WHAT THE EXERCISE ASKS:
Each line from the first down to the one containing "(x : AccWord)" should be returned exactly as it appears below.

Collected data:
/-- R235 (a), (c) and R238: silence stays silent in every dither state; before the clip the output is less than two LSB
from the accumulator; below full scale the two output paths differ by less than two LSB. -/
def Obligations.IntegerOutputStaysNearTheAccumulator : Prop :=
  ∀ (x : AccWord) (side : Side) (s : State),
    quantResult 0#32 side s = 0#16
    ∧ |256 * quantRaw x (ditherOf (xs32 s.prng)) (dprev side s) - x.toInt| < 512
    ∧ (|x.toInt| < 2 ^ 23 - 512 →
        |((quantResult x side s).toInt : ℚ) / 32768 - f32Value (toF32 x)| < 2 / 32768)

/-! ## The MIX commands -/

/-- The START step (`spec/43_mixer.md` section 1): with no MIX in progress, both MIX commands clear the accumulator cells they
will use and latch their operands; nothing else changes. -/
def Obligations.MixStartClearsTheAccumulatorAndLatches : Prop :=
  ∀ (fmt : MixFormat) (rc : Bool) (n : BitVec 12) (s : State), s.seq = .idle →
    ∃ t, exec (mixInstr fmt rc n) s = .next t
      ∧ t.seq = (if n.toNat = 0 then .done 0 else .pull fmt rc n.toNat .dma 0)
      ∧ (∀ side j, accCell side j t = if j < n.toNat then 0#32 else accCell side j s)
      ∧ (∀ c a, ringCell c a t = ringCell c a s)
      ∧ t = { s with mem := t.mem, seq := t.seq }

/-- `spec/30_encoding.md` section 1: `MIXPORT` gives no beat away while a MIX is in progress. That a MIX command executed then
does nothing is the model's choice (log entry 8). -/
def Obligations.MixportWaitsWhileAMixIsInProgress : Prop :=
  ∀ (fmt : MixFormat) (rc : Bool) (n : BitVec 12) (s : State), s.seq ≠ .idle →
    exec (mixInstr fmt rc n) s = .next s ∧ ∃ t, agentStep .consumer s = .next t ∧ t.mixIn = s.mixIn

/-- R196: a MIX of count 0 takes two steps, emits DONE 0 alone, and changes no other state. -/
def Obligations.MixOfCountZeroOnlyEmitsDone : Prop :=
  ∀ (fmt : MixFormat) (rc : Bool) (w : Beat) (rest : List Beat) (turns : List Agent) (s : State),
    decodeBeat .mix w = .ok (mixInstr fmt rc 0#12) → s.seq = .idle → s.mixIn = w :: rest →
    s.sched = .consumer :: .consumer :: turns →
    core.run 2 s = .next { s with
      mixOut := s.mixOut ++ [(2#2 ++ 0#32 : BitVec 34)], mixIn := rest, sched := turns }

/-- R195: under every schedule, a legal MIX beat at the head of `MIXPORT` is over after `4n + 2` consumer steps, whatever
the other agents do in between: `SEQ` is `IDLE` again, exactly that beat has been taken, and exactly the command's frames
and one DONE beat with the count have been emitted. -/
def Obligations.EveryMixCompletesAndDeliversItsFrames : Prop :=
  ∀ (fmt : MixFormat) (rc : Bool) (n : BitVec 12) (w : Beat) (rest : List Beat) (sch turns : List Agent) (s : State),
    s.seq = .idle → s.mixIn = w :: rest → decodeBeat .mix w = .ok (mixInstr fmt rc n) → s.sched = sch ++ turns →
    sch.count .consumer = 4 * n.toNat + 2 →
    ∃ (t : State) (out : List (BitVec 34)), core.run sch.length s = .next t ∧ t.seq = .idle ∧ t.mixIn = rest
      ∧ t.mixOut = s.mixOut ++ out ++ [(2#2 ++ BitVec.ofNat 32 n.toNat : BitVec 34)]
      ∧ (fmt = .s16 → out.length = n.toNat ∧ ∀ b ∈ out, isS16Frame b = true)
      ∧ (fmt = .f32 → out.length = 2 * n.toNat ∧ ∀ b ∈ out, isF32Sample b = true)
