/-! ### The steps of the agents -/

theorem State.Inv.pushFrame {s : State} (h : s.Inv) (c : Chan) (l r : Sample) : (pushFrame c l r s).Inv where
  mem := pushFrame_wf h.mem c l r
  even := fun d => by
    rw [pushFrame_widx, pushFrame_ridx]
    exact ⟨perChan_set_forall (P := fun i : Index => i.toNat % 2 = 0) (toNat_add_frames_even (h.even c).1 1)
      (fun e => (h.even e).1) d, (h.even d).2⟩
  seq := by
    rw [pushFrame_seq]
    exact h.seq
  hold := fun d => by
    rw [pushFrame_holdL, pushFrame_holdR]
    exact h.hold d
  acc := fun side j => by
    rw [accCell_pushFrame, pushFrame_seq]
    exact h.acc side j
  dirty := fun hclosed => by
    rw [pushFrame_dirty]
    exact h.dirty ((pushFrame_txn ..).symm.trans hclosed)

/-- A setter sets a dirty bit inside a transaction only (R199). -/
theorem cfgWrite_dirtyOnlyInTxn {s : State} (h : s.DirtyOnlyInTxn) (x : CfgItem) :
    (cfgWrite x s).DirtyOnlyInTxn := by
  intro hclosed
  rw [cfgWrite_txn] at hclosed
  rw [cfgWrite_of_txn_eq_false hclosed, writeLive_dirty]
  exact h hclosed

theorem ConfigEffect.inv {s t : State} (heffect : ConfigEffect s t) (h : s.Inv) : t.Inv := by
  cases heffect with
  | nothing => exact h
  | write x =>
    exact h.congr (by simp) (by simp) (by simp) (by simp) (by simp) (by simp) (cfgWrite_dirtyOnlyInTxn h.dirty x)
  | opened closed => exact h.congr rfl rfl rfl rfl rfl rfl fun _ => rfl
  | committed isOpen => exact h.congr rfl rfl rfl rfl rfl rfl fun _ => rfl
  | _ => exact h.congr rfl rfl rfl rfl rfl rfl h.dirty

theorem State.Inv.agentStep {a : Agent} {s t : State} (h : s.Inv) (hstep : agentStep a s = .next t) : t.Inv := by
  cases a with
  | producer c =>
    rcases producer_cases hstep with rfl | ⟨w, rest, -, rfl⟩
    · exact h
    · exact (h.setPending ..).pushFrame ..
  | config =>
    rcases config_cases hstep with rfl | ⟨w, rest, -, heffect⟩
    · exact h
    · exact heffect.inv (h.setPending ..)
  | consumer =>
    rcases consumer_cases hstep with ⟨-, rfl⟩ | ⟨-, -, rfl⟩ | ⟨-, w, rest, -, ⟨fmt, rc, n, -, rfl⟩ | ⟨-, rfl⟩⟩
    · exact h.mixAdvance
    · exact h
    · exact (h.setPending ..).start fmt rc (Nat.le_of_lt_succ n.isLt)
    · exact (h.setPending ..).congr rfl rfl rfl rfl rfl rfl (h.setPending ..).dirty

/-- Settles O53, agent by agent. -/
theorem everyStepKeepsTheInvariant : Obligations.EveryStepKeepsTheInvariant := by
  intro s t h hstep
  rcases step_cases hstep with ⟨-, rfl⟩ | ⟨a, -, hagent⟩
  · exact h
  · exact h.takeTurn.agentStep hagent

end Sys2Proof.Machine
end

section
/-! ## The end of a run (`spec/70_reset_and_hazards.md` R295) -/

namespace Sys2Proof.Machine

/-! ### Who steps with no turn left (`spec/20_memory.md` R70, log entry 4) -/

theorem mem_agentOrder (a : Agent) : a ∈ agentOrder := by
  cases a with
  | producer c => cases c <;> decide
  | consumer => decide
  | config => decide

/-- With no turn left, no agent steps only when none has an enabled step. -/
theorem enabled_eq_false_of_nextAgent_none {s : State} (hsched : s.sched = []) (hnone : nextAgent s = none)
    (a : Agent) : enabled s a = false := by
  have hfind : agentOrder.find? (enabled s) = none := by
    rw [nextAgent, hsched] at hnone
    exact hnone
  simpa using List.find?_eq_none.1 hfind a (mem_agentOrder a)

theorem enabled_of_nextAgent {s : State} {a : Agent} (hsched : s.sched = []) (hnext : nextAgent s = some a) :
    enabled s a = true := by
  rw [nextAgent, hsched] at hnext
  exact List.find?_some hnext

/-- No agent has an enabled step exactly at the end of the run (R295). -/
theorem ended_of_not_enabled {s : State} (h : ∀ a, enabled s a = false) : s.Ended := by
  have hall : ∀ a : Agent, pending a.port s = [] ∧ (a = .consumer → s.seq = .idle) := by
    simpa [enabled] using h
  refine ⟨fun p => ?_, (hall .consumer).2 rfl⟩
  cases p with
  | push c => exact (hall (.producer c)).1
  | mix => exact (hall .consumer).1
  | cfg => exact (hall .config).1

/-- At the end of a run no work is left. -/
theorem workLeft_of_ended {s : State} (h : s.Ended) : s.workLeft = 0 := by
  obtain ⟨hpending, hidle⟩ := h
  have hpush (c : Chan) : s.pushIn.get c = [] := hpending (.push c)
  have hdma : s.pushIn.dma = [] := hpush .dma
  have hstr : s.pushIn.str = [] := hpush .str
  have haux : s.pushIn.aux = [] := hpush .aux
  have hmix : s.mixIn = [] := hpending .mix
  have hcfg : s.cfgIn = [] := hpending .cfg
  rw [State.workLeft, hdma, hstr, haux, hmix, hcfg, hidle]
  rfl

/-! ### The work of a beat -/

/-- How many steps a beat of a port takes: the steps of its command on `MIXPORT`, else one. -/
def beatSteps : Port → Beat → Nat
  | .mix, w => mixBeatSteps w
  | _, _ => 1

theorem mixBeatSteps_of_mixInstr {w : Beat} {fmt : MixFormat} {rc : Bool} {n : BitVec 12}
    (h : decodeBeat .mix w = .ok (mixInstr fmt rc n)) : mixBeatSteps w = 4 * n.toNat + 2 := by
  have hdec : decodeMix w = .ok (mixInstr fmt rc n) := h
  rw [mixBeatSteps, hdec]
  cases fmt <;> rfl

theorem mixBeatSteps_of_illegal {w : Beat} {e : Illegal} (h : decodeBeat .mix w = .error e) :
    mixBeatSteps w = 1 := by
  have hdec : decodeMix w = .error e := h
  rw [mixBeatSteps, hdec]

theorem workLeft_congr {s t : State} (hpush : t.pushIn = s.pushIn) (hcfg : t.cfgIn = s.cfgIn)
    (hmix : t.mixIn = s.mixIn) (hseq : t.seq = s.seq) : t.workLeft = s.workLeft := by
  rw [State.workLeft, State.workLeft, hpush, hcfg, hmix, hseq]

theorem pushIn_total_set {p : PerChan (List Beat)} {c : Chan} {w : Beat} {rest : List Beat}
    (h : p.get c = w :: rest) :
    (p.set c rest).dma.length + (p.set c rest).str.length + (p.set c rest).aux.length + 1
      = p.dma.length + p.str.length + p.aux.length := by
  have hlen : (p.get c).length = rest.length + 1 := congrArg List.length h
  cases c
  all_goals
    simp only [PerChan.get, PerChan.set] at hlen ⊢
    omega

/-- The work of a beat leaves with it. -/
theorem workLeft_setPending {p : Port} {w : Beat} {rest : List Beat} {s : State} (h : pending p s = w :: rest) :
    (setPending p rest s).workLeft + beatSteps p w = s.workLeft := by
  cases p with
  | push c =>
    have hc : s.pushIn.get c = w :: rest := h
    have htotal := pushIn_total_set hc
    simp only [State.workLeft, setPending, beatSteps]
    omega
  | mix =>
    have hmix : s.mixIn = w :: rest := h
    simp only [State.workLeft, setPending, beatSteps, hmix, List.map_cons, List.sum_cons]
    omega
  | cfg =>
    have hcfg : s.cfgIn = w :: rest := h
    simp only [State.workLeft, setPending, beatSteps, hcfg, List.length_cons]
    omega

theorem ConfigEffect.workLeft {s t : State} (h : ConfigEffect s t) : t.workLeft = s.workLeft := by
  obtain ⟨hseq, hmix, -, -⟩ := h.mix_frame
  refine workLeft_congr ?_ ?_ hmix hseq
  all_goals
    cases h
    all_goals simp

/-- A beat taken from its port is one step of its work, and what is left of it is latched in `SEQ`. -/
theorem workLeft_runBeat {p : Port} {w : Beat} {s t : State} (hidle : p = .mix → s.seq = .idle)
    (hlegal : s.seq.Legal) (h : runBeat p w s = .next t) :
    t.workLeft + 1 = s.workLeft + beatSteps p w ∧ t.seq.Legal := by
  cases p with
  | push c =>
    have ht : t = pushFrame c (leftField w) (rightField w) s := by
      cases c <;> · cases h; rfl
    rw [ht, pushFrame_seq, workLeft_congr (pushFrame_pushIn ..) (pushFrame_cfgIn ..) (pushFrame_mixIn ..)
      (pushFrame_seq ..)]
    exact ⟨rfl, hlegal⟩
  | cfg =>
    have heffect := runBeat_cfg_cases h
    rw [heffect.workLeft, heffect.mix_frame.1]
    exact ⟨rfl, hlegal⟩
  | mix =>
    have hseq := hidle rfl
    rcases runBeat_mix_cases h with ⟨fmt, rc, n, hdec, rfl⟩ | ⟨⟨e, hdec⟩, rfl⟩
    · rw [mixStart_of_idle hseq, beatSteps, mixBeatSteps_of_mixInstr hdec, setSeq_seq]
      refine ⟨?_, startSeq_legal fmt rc (Nat.le_of_lt_succ n.isLt)⟩
      have hzero := Seq.stepsLeft_eq_zero_iff.2 hseq
      simp only [State.workLeft, setSeq_pushIn, setSeq_cfgIn, setSeq_mixIn, setSeq_seq, accClear_pushIn,
        accClear_cfgIn, accClear_mixIn, startSeq_stepsLeft, hzero]
      omega
    · rw [beatSteps, mixBeatSteps_of_illegal hdec]
      exact ⟨rfl, hlegal⟩

/-! ### Steps and runs -/

/-- Turns are the environment's: no agent's step uses one. -/
theorem agentStep_sched {a : Agent} {s t : State} (h : agentStep a s = .next t) : t.sched = s.sched := by
  cases a with
  | producer c =>
    obtain ⟨-, -, -, hframe⟩ := producer_frame h
    rw [hframe]
  | consumer => rw [(consumer_frame h).2]
  | config => rw [config_frame h]

/-- An enabled step is one of those that are left. -/
theorem workLeft_agentStep {a : Agent} {s t : State} (hlegal : s.seq.Legal) (henabled : enabled s a = true)
    (h : agentStep a s = .next t) : t.workLeft + 1 = s.workLeft ∧ t.seq.Legal := by
  by_cases hserve : a = .consumer → s.seq = .idle
  · have hsome : pending a.port s ≠ [] := by
      intro hempty
      simp only [enabled, hempty, List.isEmpty_nil, Bool.not_true, Bool.false_or, Bool.and_eq_true,
        decide_eq_true_eq] at henabled
      exact henabled.2 (hserve henabled.1)
    obtain ⟨w, rest, hp⟩ := List.exists_cons_of_ne_nil hsome
    rw [agentStep_eq_servePort hserve, servePort_cons hp] at h
    have hidle : a.port = .mix → (setPending a.port rest s).seq = .idle := fun hmix => by
      rw [setPending_seq]
      cases a with
      | consumer => exact hserve rfl
      | producer c => cases hmix
      | config => cases hmix
    obtain ⟨hwork, hlegal'⟩ := workLeft_runBeat hidle (by rwa [setPending_seq]) h
    exact ⟨hwork.trans (workLeft_setPending hp), hlegal'⟩
  · obtain ⟨rfl, hbusy⟩ := Classical.not_imp.1 hserve
    obtain ⟨u, -, hu, hlegal', hleft, hmix, -⟩ := consumer_carriesOn hbusy hlegal
    rw [hu] at h
    cases h
    obtain ⟨-, hframe⟩ := consumer_frame hu
    have hpush : t.pushIn = s.pushIn := by rw [hframe]
    have hcfg : t.cfgIn = s.cfgIn := by rw [hframe]
    refine ⟨?_, hlegal'⟩
    rw [State.workLeft, State.workLeft, hpush, hcfg, hmix, ← hleft]
    rfl

theorem takeTurn_of_nil {s : State} (h : s.sched = []) : takeTurn s = s := by
  have htail : s.sched.tail = s.sched := by rw [h]; rfl
  rw [takeTurn, htail]

/-- With no turn left: the run has ended and the block stands still, or one step less is left. -/
theorem step_of_no_turn {s : State} (hlegal : s.seq.Legal) (hsched : s.sched = []) :
    (s.Ended ∧ step s = .next s)
      ∨ ∃ t, step s = .next t ∧ t.workLeft + 1 = s.workLeft ∧ t.seq.Legal ∧ t.sched = [] := by
  cases hnext : nextAgent s with
  | none =>
    refine .inl ⟨ended_of_not_enabled (enabled_eq_false_of_nextAgent_none hsched hnext), ?_⟩
    simp only [step, blockStep, hnext]
  | some a =>
    obtain ⟨t, ht⟩ := agentStep_next a s
    obtain ⟨hwork, hlegal'⟩ := workLeft_agentStep hlegal (enabled_of_nextAgent hsched hnext) ht
    refine .inr ⟨t, ?_, hwork, hlegal', (agentStep_sched ht).trans hsched⟩
    rw [step_agent hnext, takeTurn_of_nil hsched, ht]

/-- Settles O55, by induction on the steps that are left. -/
theorem everyRunEndsWithAllCommandsExecuted : Obligations.EveryRunEndsWithAllCommandsExecuted := by
  intro s hlegal hsched
  generalize hwork : s.workLeft = m
  induction m generalizing s with
  | zero =>
    rcases step_of_no_turn hlegal hsched with ⟨hended, hstep⟩ | ⟨t, -, hleft, -, -⟩
    · exact ⟨s, rfl, hended, hstep⟩
    · omega
  | succ m ih =>
    rcases step_of_no_turn hlegal hsched with ⟨hended, -⟩ | ⟨t, hstep, hleft, hlegal', hsched'⟩
    · rw [workLeft_of_ended hended] at hwork
      cases hwork
    · obtain ⟨u, hrun, hend⟩ := ih t hlegal' hsched' (by omega)
      exact ⟨u, (run_succ m hstep).trans hrun, hend⟩

end Sys2Proof.Machine
end

section
/-! ## The interpolators as functions of their samples (`spec/41_interpolators.md` R141 to R143) -/

namespace Sys2Proof.Machine

/-- Settles O20: the clamp keeps an offset between the oldest and the newest frame the ring holds. -/
theorem tapsAreClampedAtTheEdgesOnly : Obligations.TapsAreClampedAtTheEdgesOnly := by
  intro avail hpos hcap
  refine ⟨tapOffset_zero hpos hcap, ?_, ?_, ?_⟩
  all_goals
    unfold tapOffset clamp Param.capacity
    split_ifs <;> omega

/-- Below a larger second sample: the average misses it by a positive share of the difference. -/
theorem lin_lt {s0 s1 : Int} {f : Nat} (h : s0 < s1) (hf : f < 65536) : lin s0 s1 f < s1 := by
  have hshare : 0 < (s1 - s0) * (65536 - (f : Int)) := Int.mul_pos (by omega) (by omega)
  have hsum : s0 * (65536 - (f : Int)) + s1 * f = s1 * 65536 - (s1 - s0) * (65536 - f) := by ring
  rw [lin_eq_ediv, hsum]
  omega

/-- Settles O21: the result is a floored quotient by 65536, of an average of the two samples. -/
theorem linIsTheFloorOfTheWeightedAverage : Obligations.LinIsTheFloorOfTheWeightedAverage := by
  intro s0 s1 f hf
  obtain ⟨hlow, hhigh⟩ := lin_bounds (f := f) ⟨min_le_left s0 s1, le_max_left s0 s1⟩
    ⟨min_le_right s0 s1, le_max_right s0 s1⟩ hf.le
  refine ⟨?_, ?_, hlow, hhigh, lin_zero s0 s1, fun h => lin_lt h hf⟩
  all_goals
    rw [lin_eq_ediv]
    omega

/-- The exact value of the spline at `t = f / 65536` is the weighted sum over its scale (R143). -/
theorem catmullRom_div (sm1 s0 s1 s2 : Int) (f : Nat) :
    (s0 : ℚ) + (f / 65536 : ℚ) * ((s1 - sm1 : Int) + (f / 65536 : ℚ) * ((2 * sm1 - 5 * s0 + 4 * s1 - s2 : Int)
        + (f / 65536 : ℚ) * (3 * (s0 - s1) + s2 - sm1 : Int))) / 2
      = (catmullRom sm1 s0 s1 s2 f (65536 - f) : ℚ) / ((2 ^ 49 : Nat) : ℚ) := by
  unfold catmullRom
  push_cast
  ring

theorem cub_const (x : Int) (f : Nat) : cub x x x x f = x := by
  have hb : 2 * x - 5 * x + 4 * x - x = 0 := by ring
  simp [cub, cubNum, hb]

/-- Settles O22: both sides are the same floored quotient. -/
theorem cubIsTheFloorOfTheCatmullRomSpline : Obligations.CubIsTheFloorOfTheCatmullRomSpline := by
  intro sm1 s0 s1 s2 f hf t spline
  refine ⟨?_, cub_zero sm1 s0 s1 s2, cub_const s0 f⟩
  have hspline : spline = (catmullRom sm1 s0 s1 s2 f (65536 - f) : ℚ) / ((2 ^ 49 : Nat) : ℚ) :=
    catmullRom_div sm1 s0 s1 s2 f
  rw [hspline, Rat.floor_intCast_div_natCast, cub_eq_ediv]
  rfl

end Sys2Proof.Machine
end

section
/-! ## The speed and the correction (`spec/42_resampler.md` R161, R162, R170) -/

namespace Sys2Proof.Machine

/-- A sum's quotient exceeds the sum of the quotients by one at most. -/
theorem add_div_le_succ (a b : Nat) {o : Nat} (ho : 0 < o) : (a + b) / o ≤ a / o + b / o + 1 := by
  rw [Nat.add_div ho]
  split <;> omega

SOLVED PROBLEM:
/-- R235 (a), (c) and R238: silence stays silent in every dither state; before the clip the output is less than two LSB
from the accumulator; below full scale the two output paths differ by less than two LSB. -/
def Obligations.IntegerOutputStaysNearTheAccumulator : Prop :=
  ∀ (x : AccWord) (side : Side) (s : State),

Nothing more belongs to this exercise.